When Heidersbach et al. analyzed the genes that were up-regulated in the hearts of miR-1 null mice, they found that levels of a protein called smMYOCD were dramatically increased. This protein, known as ‘smooth muscle version of Myocardin’, interacts with a transcription factor called SRF, which regulates the expression of genes that determine the characteristics of cardiac and smooth muscle. It turns out that smMYOCD is a direct target of miR-1. Moreover, the smMYOCD-SRF complex is more effective at promoting transcription of telokin than the cardiac version of Myocardin is. This completes a negative feedback loop that ensures that heart cells have a cardiac rather than smooth muscle phenotype: miR-1 suppresses smMYOCD, promoting the expression of the cardiac enzyme mlck, rather than smooth muscle genes such as telokin, resulting in phosphorylation of myosin and the formation of sarcomeres (Figure 1).

Figure 1.

A network of genes regulated by a microRNA controls muscle development within the heart.
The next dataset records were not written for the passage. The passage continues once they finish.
/-- What the module holds about one segment: its link (05 R113), its last uplink (05 R96), its conversion (06 R150). -/
structure Seg where
  /-- Link state (05 R113 sub 21). Reset 0. -/
  link : Nat := 0
  /-- Bring-up: next register block to read, identity seen (05 R111). Reset 0. -/
  bring : Nat := 0
  /-- CELLS of the node, read at bring-up (05 R111, 08 R205). Reset 0: not read. -/
  cellsN : Nat := 0
  /-- Outstanding management request (05 R109). Reset none. -/
  req : Option MgmtReq := none
  /-- Requests waiting for the port (05 R109). Reset none. -/
  reqQ : List MgmtReq := []
  /-- Next TAG byte of a request (05 R109). Reset 0 (choice). -/
  reqTag : Nat := 0
  /-- Sum and count of round trips being averaged, 0.25 ns (05 R101). Reset 0. -/
  rt : Int × Nat := (0, 0)
  /-- Stamp t1: departure of the last slot 0 comma after t_j, 0.25 ns (05 R90, R101). Reset 24 ns. -/
  t1 : Nat := 96
  /-- Sum of the stamps t1 over the same superframes (05 R101). Reset 0. -/
  t1Sum : Nat := 0
  /-- Arrival offset last written, 0.25 ns (05 R101). Reset none. -/
  arrival : Option Int := none
  /-- Clocks of the invalid frames of the last second, newest first, at most 11 (05 R112). Reset none. -/
  invAt : List Nat := []
  /-- More than 10 invalid frames in 1 s have been reported while it lasts (05 R112). Reset false. -/
  invRep : Bool := false
  /-- A margin below 2 dB at the node has been reported while it lasts (05 R112). Reset false. -/
  marginRep : Bool := false
  /-- The last uplink was valid (05 R96). Reset false. -/
  valid : Bool := false
  /-- The uplink of the superframe before was valid (15 R389 UVALID). Reset false. -/
  wasValid : Bool := false
  /-- MODEL of the node, read at bring-up (05 R110, 17 R429). Reset empty: not read. -/
  model : Bytes := []
  /-- Superframes in a row without a valid uplink (05 R112). Reset 0. -/
  missed : Nat := 0
  /-- Low 16 bits of the last UCRC (15 R389 UCHK). Reset 0. -/
  uchk : Nat := 0
  /-- Uplink safety word as received (15 R389 SWORDS). Reset zeros. -/
  sword : Bytes := []
  /-- SFLAGS of the last valid word (05 R98). Reset 0. -/
  sflags : Nat := 0
  /-- NSTAT, ALIGNED, IDENT, CMPTEST: byte 3 (05 R96). Reset 0. -/
  stat : Nat := 0
  /-- Byte 4: token report (05 R96, R113 sub 27). Reset 0. -/
  tokRep : Nat := 0
  /-- TGEN of the node (05 R96). Reset 0. -/
  tgen : Nat := 0
  /-- BSTATE (05 R96). Reset 0. -/
  bstate : Nat := 0
  /-- VSEG in 2 mV, FFFFH not available (05 R96). Reset FFFFH. -/
  vseg : Nat := 65535
  /-- Sample set under collection: SSET × 32 and a bit for each DPHASE taken (05 R97). Reset none. -/
  sset : Option Nat := none
  /-- Control epochs of the fragments of that set whose validity at both twins is still to be known, and whether one was found not to be
  valid at both (15 R394). Reset none. -/
  frags : List Nat × Bool := ([], false)
  /-- Complete sets whose fragments are still to be known valid at both twins, oldest first (15 R394). Reset none. -/
  sets : List PendSet := []
  /-- Cell voltages, 100 µV, FFFFH not available (05 R97). Reset not available. -/
  cells : List Nat := List.replicate 32 65535
  /-- Thermistors 0 to 7 and bridge sensors 0 to 1, 0.1 °C, 8000H not available (05 R97). Reset not available. -/
  temps : List Int := List.replicate 10 (-32768)
  /-- Excluded by segment command (06 R150). Reset false. -/
  excluded : Bool := false
  /-- Segment command waiting for its carrier boundary: 1 bypass, 2 return, 3 bypass for a node update, with the module time it counts from (06 R150). Reset none. -/
  segCmd : Option (Nat × Nat) := none
  /-- A segment command committed while another waits: it takes its place once its own time has come (06 R150). Reset none. -/
  segNext : Option (Nat × Nat) := none
  /-- Current direction at which it rested (06 R145). Reset 0. -/
  restDir : Int := 0
  /-- Out of A for this cause, 0 none (06 R150 sub 09). Reset 0. -/
  cause : Nat := 0
  /-- Bypass commanded and not yet seen: 0 until the release, then the control epoch of the governed superframe (06 R143,
  10 R249). Reset none. -/
  confirm : Option Nat := none
  /-- SAF holds the hard bypass (05 R104). Reset false. -/
  hard : Bool := false
  /-- Commissioning: tag the safety words are formed with meanwhile (05 R111). Reset none. -/
  comTag : Option Nat := none
  /-- Commissioning: superframes until its WRITE may leave, the node having taken the words with its own tag by then (05 R111). Reset 0. -/
  comWait : Nat := 0
  /-- Loss of commander has been reported while it lasts (05 R112). Reset false. -/
  lostRep : Bool := false
  /-- A minority report of a newer generation has been reported while it lasts (05 R100). Reset false. -/
  tokWarn : Bool := false
  /-- Latch report seen while it lasts (05 R112). Reset false. -/
  latchRep : Bool := false
  /-- Previous DUTY (06 R120). Reset 0. -/
  duty : Nat := 0
  /-- Time of the segment's last computed edge, module time in 10⁻¹² s (06 R120). Reset none. -/
  lastEdge : Option Int := none
  /-- Inserted fraction of the last superframe (06 R141). Reset 0. -/
  frac : Rat := 0
  /-- Inserted fractions of the superframes released and not yet ended, newest first, at most 3 (04 R78, 06 R141). Reset none. -/
  fracQ : List Rat := []
  /-- Inserted at the end of the last superframe released (05 R94, 06 R120). Reset false. -/
  ins : Bool := false
  /-- Wanted balancing term, duty (06 R137). Reset 0. -/
  want : Rat := 0
  /-- Granted balancing term, duty (06 R138). Reset 0. -/
  grant : Rat := 0
  /-- Age a_k (06 R138). Reset 1. -/
  age : Nat := 1
  /-- Sums of |g| and |w| since the last age tick (06 R138). Reset 0. -/
  sums : Rat × Rat := (0, 0)
  /-- Running time served in the queue at full w, ms (06 R138). Reset 0. -/
  served : Nat := 0
  /-- Running clocks of its entries into the queue within 1 h (06 R139). Reset none. -/
  joins : List Nat := []
  /-- Q_k, A², retained (06 R141). Reset 0 (choice). -/
  q : Rat := 0
  /-- One-minute buckets of i² × fraction, newest first, at most 60 (06 R141). Reset none. -/
  buckets : List Rat := []
  /-- Bucket being filled: sum and samples (06 R141). Reset 0. -/
  bucket : Rat × Nat := (0, 0)
  /-- RMS ratio left its band, while it lasts (06 R141). Reset false. -/
  rmsOut : Bool := false
deriving DecidableEq, Repr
The formation of highly contractile cardiac muscle, as opposed to weakly contractile smooth muscle, depends on the inhibition of a protein called telokin by a microRNA called miR-1. In addition to directly inhibiting the expression of telokin (left), miR-1 also inhibits the expression of telokin indirectly by reducing the expression of a protein called smMYOCD that, working with a transcription factor called SRF, activates the transcription of telokin (right). This combination of two different regulatory mechanisms guarantees that telokin will be inhibited in heart cells, ensuring the formation of highly contractile cardiac muscle.

This impressive feat of molecular sleuthing by Heidersbach et al. raises a number of important points that go beyond this specific story. Theoretically, miRs can target hundreds of genes across the genome due to the short target sequences (6–8 nucleotides) they recognize. The working model built by Heidersbach et al. illustrates how networks of genes regulated by miRs can indirectly control the expression of a critical gene in any tissue (Figure 1). Direct miR-mediated repression of a transcriptional activator for a target gene amplifies the influence of that miR on its target. In the example described by Heidersbach et al., the feedback loop comprised of miR-1, SRF and smMYOCD guarantees the sensitive and powerful regulation of telokin in response to environmental and pathological stimuli, and probably makes the heart more robust.

Heidersbach et al. also reveal the importance of computational methods to unwind the complex web woven by miRs in organ development and homeostasis. Future progress in this area will require creative computational approaches to help discover new mechanisms and principles of miR-regulated gene expression.